Try it: Copy exactly the lines of the material below that run from the one containing "pendProfile : Table Nat := []" through the one containing "fullSent : Bool := false". Copy no other lines.

Data supplied:

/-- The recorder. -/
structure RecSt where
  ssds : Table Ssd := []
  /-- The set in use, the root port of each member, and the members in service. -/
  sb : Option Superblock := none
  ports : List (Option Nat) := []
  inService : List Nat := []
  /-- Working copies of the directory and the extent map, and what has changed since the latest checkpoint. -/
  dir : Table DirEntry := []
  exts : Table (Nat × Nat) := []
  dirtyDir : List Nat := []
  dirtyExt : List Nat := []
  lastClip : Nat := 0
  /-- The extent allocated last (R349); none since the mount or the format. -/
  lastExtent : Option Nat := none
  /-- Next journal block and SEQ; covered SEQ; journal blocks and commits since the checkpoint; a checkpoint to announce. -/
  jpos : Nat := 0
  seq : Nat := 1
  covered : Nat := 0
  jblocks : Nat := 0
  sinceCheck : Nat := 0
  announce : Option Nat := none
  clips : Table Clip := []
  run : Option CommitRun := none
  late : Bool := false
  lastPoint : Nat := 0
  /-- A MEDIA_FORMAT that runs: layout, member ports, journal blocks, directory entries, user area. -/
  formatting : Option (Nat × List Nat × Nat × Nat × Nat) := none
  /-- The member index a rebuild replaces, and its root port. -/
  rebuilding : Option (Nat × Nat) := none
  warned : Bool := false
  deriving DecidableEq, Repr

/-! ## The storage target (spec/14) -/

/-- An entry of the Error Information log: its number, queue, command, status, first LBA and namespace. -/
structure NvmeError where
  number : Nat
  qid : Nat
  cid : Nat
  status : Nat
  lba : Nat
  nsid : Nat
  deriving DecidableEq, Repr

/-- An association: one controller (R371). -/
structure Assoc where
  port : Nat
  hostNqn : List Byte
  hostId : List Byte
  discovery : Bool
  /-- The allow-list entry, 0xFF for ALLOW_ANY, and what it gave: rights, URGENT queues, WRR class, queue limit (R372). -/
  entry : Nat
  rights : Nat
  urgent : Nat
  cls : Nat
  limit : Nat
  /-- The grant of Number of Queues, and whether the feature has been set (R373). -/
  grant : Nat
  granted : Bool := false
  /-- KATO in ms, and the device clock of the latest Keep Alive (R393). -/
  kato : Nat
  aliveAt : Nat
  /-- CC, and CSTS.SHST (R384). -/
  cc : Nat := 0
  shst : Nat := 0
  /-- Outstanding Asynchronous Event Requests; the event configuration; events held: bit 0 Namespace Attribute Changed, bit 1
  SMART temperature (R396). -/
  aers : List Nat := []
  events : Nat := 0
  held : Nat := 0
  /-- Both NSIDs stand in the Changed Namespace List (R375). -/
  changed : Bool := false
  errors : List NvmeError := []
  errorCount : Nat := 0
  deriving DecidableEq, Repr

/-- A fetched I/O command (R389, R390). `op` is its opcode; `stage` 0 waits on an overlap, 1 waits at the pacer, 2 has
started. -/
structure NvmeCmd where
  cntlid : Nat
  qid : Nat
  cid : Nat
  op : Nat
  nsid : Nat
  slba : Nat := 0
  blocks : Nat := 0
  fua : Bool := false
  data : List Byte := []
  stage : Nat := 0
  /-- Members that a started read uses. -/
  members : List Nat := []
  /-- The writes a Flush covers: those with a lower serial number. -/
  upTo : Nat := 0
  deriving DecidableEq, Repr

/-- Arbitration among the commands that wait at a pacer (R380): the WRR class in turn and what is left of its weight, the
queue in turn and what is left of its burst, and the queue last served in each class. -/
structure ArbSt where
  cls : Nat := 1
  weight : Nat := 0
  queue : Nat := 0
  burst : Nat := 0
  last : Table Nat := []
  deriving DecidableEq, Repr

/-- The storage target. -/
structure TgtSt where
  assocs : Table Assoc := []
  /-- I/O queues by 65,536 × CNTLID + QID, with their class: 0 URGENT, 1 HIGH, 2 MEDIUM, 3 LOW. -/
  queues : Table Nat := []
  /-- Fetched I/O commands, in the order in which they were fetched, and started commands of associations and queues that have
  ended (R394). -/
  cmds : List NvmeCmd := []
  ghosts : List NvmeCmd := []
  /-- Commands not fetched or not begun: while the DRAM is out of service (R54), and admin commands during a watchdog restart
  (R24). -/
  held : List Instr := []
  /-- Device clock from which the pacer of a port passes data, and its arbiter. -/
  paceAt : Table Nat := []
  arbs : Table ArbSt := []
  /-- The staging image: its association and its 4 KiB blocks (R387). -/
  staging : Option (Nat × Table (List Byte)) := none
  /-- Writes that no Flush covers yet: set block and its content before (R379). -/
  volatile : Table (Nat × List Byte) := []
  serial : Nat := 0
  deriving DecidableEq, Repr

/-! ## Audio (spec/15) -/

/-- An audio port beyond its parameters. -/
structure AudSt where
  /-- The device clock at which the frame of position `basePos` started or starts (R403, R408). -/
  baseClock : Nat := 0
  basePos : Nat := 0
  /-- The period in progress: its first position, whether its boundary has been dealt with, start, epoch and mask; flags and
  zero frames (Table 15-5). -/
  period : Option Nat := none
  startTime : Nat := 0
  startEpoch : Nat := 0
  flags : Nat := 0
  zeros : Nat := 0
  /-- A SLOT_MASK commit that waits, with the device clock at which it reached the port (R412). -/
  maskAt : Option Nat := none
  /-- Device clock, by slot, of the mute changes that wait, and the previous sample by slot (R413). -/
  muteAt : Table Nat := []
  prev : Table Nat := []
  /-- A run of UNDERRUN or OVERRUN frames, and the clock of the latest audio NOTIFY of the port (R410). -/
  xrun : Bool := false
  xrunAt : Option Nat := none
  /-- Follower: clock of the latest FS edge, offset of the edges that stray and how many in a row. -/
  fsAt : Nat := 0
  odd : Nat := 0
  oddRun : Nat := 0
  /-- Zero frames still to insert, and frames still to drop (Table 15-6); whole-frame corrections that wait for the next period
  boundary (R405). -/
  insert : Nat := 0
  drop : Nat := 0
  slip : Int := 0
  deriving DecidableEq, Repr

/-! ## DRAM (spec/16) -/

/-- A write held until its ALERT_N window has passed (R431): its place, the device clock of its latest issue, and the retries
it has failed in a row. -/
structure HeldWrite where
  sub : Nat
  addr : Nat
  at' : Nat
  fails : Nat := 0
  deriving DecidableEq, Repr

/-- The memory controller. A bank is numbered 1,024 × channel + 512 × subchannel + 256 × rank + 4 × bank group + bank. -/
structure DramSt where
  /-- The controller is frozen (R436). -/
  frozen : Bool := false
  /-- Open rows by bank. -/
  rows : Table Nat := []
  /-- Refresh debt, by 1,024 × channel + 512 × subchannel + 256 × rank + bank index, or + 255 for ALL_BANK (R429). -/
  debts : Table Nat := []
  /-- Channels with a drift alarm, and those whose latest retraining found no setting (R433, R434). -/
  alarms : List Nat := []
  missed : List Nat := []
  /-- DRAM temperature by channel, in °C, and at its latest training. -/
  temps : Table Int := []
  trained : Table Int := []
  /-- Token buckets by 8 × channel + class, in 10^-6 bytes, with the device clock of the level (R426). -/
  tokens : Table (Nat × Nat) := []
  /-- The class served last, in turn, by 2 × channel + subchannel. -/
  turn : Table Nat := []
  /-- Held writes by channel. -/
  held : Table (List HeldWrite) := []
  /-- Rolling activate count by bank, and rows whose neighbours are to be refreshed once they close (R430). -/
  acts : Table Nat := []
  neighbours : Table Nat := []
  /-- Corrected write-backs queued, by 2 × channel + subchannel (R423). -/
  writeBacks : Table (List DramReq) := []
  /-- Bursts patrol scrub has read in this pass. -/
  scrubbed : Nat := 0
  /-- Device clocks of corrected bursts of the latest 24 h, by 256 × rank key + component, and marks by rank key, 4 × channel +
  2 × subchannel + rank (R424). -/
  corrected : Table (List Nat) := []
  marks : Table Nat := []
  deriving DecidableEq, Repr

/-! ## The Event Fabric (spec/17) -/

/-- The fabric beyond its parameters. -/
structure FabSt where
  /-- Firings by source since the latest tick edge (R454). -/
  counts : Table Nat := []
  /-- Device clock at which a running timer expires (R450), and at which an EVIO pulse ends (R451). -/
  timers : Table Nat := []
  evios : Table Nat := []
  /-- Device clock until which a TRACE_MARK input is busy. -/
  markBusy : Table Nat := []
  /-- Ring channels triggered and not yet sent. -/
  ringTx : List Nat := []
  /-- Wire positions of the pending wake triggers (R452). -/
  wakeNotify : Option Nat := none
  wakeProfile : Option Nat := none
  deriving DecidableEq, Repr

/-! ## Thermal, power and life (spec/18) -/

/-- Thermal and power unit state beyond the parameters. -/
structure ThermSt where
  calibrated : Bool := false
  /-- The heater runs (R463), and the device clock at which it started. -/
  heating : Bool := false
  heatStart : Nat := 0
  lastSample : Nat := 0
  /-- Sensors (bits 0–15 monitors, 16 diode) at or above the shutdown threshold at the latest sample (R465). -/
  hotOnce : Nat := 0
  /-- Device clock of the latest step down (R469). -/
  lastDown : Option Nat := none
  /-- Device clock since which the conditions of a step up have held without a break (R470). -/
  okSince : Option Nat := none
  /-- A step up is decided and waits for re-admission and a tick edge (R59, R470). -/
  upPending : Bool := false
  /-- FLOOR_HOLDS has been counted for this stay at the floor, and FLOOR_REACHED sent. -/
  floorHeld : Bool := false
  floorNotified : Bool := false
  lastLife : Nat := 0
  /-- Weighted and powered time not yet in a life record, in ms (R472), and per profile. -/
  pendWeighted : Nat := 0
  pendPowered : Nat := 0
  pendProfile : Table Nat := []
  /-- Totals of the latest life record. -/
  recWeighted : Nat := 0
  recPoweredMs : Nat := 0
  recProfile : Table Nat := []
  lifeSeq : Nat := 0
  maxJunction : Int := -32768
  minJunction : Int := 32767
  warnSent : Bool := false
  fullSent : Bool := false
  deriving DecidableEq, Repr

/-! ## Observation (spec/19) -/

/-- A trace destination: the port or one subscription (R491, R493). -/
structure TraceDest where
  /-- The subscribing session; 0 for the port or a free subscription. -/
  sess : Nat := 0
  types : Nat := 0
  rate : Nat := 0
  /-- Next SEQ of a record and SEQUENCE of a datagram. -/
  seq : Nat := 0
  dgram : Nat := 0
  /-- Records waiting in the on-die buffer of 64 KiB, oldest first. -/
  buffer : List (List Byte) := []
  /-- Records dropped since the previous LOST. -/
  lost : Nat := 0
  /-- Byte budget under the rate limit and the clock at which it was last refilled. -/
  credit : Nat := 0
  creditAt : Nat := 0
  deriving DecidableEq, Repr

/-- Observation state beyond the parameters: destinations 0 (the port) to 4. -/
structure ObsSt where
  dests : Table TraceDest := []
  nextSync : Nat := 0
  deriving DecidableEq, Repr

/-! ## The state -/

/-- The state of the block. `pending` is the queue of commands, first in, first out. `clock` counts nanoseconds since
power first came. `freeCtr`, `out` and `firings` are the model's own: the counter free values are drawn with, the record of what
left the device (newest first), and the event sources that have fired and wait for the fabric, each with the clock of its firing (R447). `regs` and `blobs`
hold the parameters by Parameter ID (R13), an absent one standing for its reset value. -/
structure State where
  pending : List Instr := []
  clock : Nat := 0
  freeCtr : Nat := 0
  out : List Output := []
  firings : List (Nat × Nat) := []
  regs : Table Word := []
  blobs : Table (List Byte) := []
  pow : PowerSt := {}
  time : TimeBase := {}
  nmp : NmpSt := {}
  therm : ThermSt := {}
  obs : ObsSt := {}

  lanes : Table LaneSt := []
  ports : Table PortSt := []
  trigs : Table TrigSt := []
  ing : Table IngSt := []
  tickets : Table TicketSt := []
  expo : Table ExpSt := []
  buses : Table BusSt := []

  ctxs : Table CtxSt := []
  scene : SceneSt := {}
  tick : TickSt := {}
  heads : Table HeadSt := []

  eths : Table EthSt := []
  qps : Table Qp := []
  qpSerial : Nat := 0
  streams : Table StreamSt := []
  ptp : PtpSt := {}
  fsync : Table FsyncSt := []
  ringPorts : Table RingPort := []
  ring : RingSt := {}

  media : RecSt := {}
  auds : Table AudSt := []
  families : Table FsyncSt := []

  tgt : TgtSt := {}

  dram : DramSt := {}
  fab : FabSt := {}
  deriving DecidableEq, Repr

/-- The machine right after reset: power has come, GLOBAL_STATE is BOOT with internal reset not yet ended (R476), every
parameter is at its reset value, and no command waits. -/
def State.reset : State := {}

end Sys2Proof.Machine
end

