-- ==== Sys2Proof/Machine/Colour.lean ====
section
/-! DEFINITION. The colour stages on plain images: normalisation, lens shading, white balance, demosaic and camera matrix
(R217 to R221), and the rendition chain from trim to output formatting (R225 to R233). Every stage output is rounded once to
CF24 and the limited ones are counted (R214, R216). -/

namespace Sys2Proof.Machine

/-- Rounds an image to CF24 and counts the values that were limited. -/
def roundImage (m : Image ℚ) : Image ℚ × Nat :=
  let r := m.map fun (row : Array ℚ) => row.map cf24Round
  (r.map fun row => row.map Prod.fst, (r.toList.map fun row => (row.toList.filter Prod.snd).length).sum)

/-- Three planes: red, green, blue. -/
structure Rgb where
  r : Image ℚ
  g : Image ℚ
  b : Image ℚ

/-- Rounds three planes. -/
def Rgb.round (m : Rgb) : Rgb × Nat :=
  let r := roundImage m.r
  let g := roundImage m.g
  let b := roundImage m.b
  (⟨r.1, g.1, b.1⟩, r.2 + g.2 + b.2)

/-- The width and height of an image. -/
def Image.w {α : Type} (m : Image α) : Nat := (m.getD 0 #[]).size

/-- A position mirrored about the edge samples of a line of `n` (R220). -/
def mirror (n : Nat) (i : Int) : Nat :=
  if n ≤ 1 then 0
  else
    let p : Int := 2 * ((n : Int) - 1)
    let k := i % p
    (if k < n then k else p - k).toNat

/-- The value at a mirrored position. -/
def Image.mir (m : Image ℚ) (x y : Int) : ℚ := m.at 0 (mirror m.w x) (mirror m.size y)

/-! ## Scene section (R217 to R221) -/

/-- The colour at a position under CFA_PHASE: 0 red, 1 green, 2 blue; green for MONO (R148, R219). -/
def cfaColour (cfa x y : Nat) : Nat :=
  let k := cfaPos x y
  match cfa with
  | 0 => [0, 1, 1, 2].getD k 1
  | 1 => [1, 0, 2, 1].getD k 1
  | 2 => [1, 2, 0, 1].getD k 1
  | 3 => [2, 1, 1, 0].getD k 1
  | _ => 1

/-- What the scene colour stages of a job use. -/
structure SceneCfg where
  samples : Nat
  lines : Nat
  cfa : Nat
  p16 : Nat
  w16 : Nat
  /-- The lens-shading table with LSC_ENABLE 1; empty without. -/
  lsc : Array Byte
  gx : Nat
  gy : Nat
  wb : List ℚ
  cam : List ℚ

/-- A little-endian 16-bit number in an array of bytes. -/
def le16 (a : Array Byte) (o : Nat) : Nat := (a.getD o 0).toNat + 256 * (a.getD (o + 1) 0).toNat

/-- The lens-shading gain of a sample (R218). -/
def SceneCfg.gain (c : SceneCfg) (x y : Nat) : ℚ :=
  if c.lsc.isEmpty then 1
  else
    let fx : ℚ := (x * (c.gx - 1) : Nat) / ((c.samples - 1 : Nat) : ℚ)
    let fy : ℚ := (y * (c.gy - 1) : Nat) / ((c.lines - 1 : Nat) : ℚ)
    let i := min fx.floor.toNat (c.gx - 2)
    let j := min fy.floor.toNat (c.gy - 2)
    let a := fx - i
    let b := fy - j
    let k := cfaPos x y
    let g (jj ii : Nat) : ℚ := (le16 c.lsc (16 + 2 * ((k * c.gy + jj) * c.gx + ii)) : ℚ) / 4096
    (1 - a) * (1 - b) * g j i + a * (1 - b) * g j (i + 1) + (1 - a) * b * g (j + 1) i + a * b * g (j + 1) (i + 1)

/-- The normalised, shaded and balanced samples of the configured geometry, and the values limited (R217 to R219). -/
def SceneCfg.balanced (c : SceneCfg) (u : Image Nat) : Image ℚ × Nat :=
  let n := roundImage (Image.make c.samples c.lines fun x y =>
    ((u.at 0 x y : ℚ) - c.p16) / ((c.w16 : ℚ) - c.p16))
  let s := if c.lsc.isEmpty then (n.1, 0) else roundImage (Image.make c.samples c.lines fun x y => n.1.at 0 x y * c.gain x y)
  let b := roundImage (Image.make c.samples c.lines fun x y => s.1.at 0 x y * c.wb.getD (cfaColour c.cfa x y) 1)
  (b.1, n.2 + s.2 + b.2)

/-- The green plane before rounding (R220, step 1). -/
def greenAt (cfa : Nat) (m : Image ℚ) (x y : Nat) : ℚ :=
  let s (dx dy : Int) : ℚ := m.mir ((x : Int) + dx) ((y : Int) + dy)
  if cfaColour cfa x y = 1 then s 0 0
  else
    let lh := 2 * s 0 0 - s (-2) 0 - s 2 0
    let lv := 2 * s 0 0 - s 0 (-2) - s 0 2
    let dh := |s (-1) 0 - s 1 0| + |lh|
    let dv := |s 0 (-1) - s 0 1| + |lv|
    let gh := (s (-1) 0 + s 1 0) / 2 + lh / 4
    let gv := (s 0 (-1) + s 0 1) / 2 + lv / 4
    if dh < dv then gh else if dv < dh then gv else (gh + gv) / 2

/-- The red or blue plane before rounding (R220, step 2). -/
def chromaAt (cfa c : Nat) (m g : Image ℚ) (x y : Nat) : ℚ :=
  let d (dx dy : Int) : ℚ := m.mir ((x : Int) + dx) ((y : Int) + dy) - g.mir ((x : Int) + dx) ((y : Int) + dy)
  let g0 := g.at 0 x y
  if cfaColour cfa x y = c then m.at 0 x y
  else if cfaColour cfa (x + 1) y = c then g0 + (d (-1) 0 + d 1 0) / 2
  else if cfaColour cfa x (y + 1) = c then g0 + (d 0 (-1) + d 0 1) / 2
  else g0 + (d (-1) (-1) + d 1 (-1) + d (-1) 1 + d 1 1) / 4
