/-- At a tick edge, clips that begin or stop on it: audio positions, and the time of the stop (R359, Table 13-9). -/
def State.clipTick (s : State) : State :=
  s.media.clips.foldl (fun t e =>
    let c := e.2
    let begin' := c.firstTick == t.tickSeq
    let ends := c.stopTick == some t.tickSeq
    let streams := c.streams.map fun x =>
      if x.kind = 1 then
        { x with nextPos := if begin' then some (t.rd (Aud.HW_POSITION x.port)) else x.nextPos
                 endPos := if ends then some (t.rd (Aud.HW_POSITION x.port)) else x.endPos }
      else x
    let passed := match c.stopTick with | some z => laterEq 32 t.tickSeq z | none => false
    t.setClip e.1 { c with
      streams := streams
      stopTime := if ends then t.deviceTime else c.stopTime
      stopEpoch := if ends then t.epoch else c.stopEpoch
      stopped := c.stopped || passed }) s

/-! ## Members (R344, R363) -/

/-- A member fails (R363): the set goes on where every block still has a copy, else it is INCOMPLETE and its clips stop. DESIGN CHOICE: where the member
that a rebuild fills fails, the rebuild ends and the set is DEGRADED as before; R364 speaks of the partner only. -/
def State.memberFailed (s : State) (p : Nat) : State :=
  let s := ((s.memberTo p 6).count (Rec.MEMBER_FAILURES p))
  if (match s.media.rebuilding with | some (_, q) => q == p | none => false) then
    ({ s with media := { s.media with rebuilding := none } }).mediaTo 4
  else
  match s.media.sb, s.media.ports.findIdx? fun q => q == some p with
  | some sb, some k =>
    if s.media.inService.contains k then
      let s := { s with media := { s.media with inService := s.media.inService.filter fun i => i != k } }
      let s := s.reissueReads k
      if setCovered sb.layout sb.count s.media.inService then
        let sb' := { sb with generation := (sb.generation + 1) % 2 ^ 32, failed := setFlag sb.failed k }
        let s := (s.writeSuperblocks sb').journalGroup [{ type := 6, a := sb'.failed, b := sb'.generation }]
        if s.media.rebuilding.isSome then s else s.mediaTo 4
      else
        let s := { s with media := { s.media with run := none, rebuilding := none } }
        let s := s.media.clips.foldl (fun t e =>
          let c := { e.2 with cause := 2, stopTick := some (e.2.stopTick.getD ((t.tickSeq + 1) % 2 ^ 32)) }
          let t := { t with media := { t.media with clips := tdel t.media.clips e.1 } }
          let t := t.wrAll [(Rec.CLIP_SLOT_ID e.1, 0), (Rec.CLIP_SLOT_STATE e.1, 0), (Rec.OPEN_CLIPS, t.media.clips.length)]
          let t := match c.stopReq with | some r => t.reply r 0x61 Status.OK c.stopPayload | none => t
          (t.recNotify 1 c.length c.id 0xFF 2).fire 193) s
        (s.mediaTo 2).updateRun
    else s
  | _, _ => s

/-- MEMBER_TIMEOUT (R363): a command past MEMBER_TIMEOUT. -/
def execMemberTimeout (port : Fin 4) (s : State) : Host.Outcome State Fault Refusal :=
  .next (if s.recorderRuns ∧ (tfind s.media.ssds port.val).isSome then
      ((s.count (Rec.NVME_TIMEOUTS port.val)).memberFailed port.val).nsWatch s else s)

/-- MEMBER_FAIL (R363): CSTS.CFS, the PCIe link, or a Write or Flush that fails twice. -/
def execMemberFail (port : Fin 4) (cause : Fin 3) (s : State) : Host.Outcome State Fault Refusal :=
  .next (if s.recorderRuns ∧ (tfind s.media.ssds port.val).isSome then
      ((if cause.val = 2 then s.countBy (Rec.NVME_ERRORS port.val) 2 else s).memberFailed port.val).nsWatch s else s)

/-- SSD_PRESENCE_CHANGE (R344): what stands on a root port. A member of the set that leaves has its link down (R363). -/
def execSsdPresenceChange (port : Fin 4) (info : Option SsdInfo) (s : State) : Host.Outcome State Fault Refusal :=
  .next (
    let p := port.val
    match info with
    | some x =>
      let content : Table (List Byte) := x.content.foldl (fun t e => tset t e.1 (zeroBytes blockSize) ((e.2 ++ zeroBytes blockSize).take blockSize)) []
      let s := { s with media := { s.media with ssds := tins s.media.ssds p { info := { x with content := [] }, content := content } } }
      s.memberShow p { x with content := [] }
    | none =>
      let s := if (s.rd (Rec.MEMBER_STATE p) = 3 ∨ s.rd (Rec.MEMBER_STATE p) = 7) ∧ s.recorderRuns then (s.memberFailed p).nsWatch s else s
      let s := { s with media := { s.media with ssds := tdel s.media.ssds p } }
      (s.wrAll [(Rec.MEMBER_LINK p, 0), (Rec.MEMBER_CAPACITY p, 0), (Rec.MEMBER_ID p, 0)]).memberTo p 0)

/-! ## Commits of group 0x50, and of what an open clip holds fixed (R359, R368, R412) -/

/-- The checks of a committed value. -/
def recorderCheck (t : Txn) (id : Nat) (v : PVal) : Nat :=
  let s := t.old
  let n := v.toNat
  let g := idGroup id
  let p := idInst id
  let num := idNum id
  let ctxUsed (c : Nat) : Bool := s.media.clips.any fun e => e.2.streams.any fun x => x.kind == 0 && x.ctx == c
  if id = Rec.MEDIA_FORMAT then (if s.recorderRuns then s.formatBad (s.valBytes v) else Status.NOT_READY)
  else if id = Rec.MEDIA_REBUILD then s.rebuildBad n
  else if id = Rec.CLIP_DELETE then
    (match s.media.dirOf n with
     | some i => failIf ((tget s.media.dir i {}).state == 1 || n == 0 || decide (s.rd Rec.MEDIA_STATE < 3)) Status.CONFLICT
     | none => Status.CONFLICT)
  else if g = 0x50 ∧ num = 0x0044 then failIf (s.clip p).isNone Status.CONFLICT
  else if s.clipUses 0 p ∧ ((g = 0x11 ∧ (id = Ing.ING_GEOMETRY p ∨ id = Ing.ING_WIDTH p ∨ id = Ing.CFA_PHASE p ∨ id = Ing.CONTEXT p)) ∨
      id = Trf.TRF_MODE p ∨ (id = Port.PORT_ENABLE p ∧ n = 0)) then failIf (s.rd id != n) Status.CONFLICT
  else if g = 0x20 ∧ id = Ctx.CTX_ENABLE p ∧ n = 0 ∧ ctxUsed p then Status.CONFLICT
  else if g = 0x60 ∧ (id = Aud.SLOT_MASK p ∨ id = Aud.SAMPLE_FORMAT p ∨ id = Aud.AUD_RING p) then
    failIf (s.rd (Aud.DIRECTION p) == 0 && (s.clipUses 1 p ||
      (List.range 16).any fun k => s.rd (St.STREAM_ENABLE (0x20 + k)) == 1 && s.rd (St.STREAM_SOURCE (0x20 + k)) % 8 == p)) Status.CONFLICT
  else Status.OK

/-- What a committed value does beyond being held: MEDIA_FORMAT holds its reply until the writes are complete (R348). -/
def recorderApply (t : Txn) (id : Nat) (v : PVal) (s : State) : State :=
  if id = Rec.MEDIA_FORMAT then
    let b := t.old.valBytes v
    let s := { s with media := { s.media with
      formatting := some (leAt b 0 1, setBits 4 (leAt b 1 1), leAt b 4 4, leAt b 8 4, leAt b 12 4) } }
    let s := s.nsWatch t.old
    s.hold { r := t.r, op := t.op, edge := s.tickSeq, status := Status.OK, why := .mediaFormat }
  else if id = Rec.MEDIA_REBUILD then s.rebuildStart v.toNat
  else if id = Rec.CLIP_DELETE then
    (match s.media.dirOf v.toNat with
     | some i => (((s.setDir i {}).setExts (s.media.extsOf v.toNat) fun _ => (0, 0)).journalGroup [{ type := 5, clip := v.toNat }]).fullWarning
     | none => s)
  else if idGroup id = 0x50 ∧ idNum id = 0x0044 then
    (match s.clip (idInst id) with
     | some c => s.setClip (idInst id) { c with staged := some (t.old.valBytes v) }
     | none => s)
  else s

Solved exercise:
  pendProfile : Table Nat := []
  /-- Totals of the latest life record. -/
  recWeighted : Nat := 0
  recPoweredMs : Nat := 0
  recProfile : Table Nat := []
  lifeSeq : Nat := 0
  maxJunction : Int := -32768
  minJunction : Int := 32767
  warnSent : Bool := false
  fullSent : Bool := false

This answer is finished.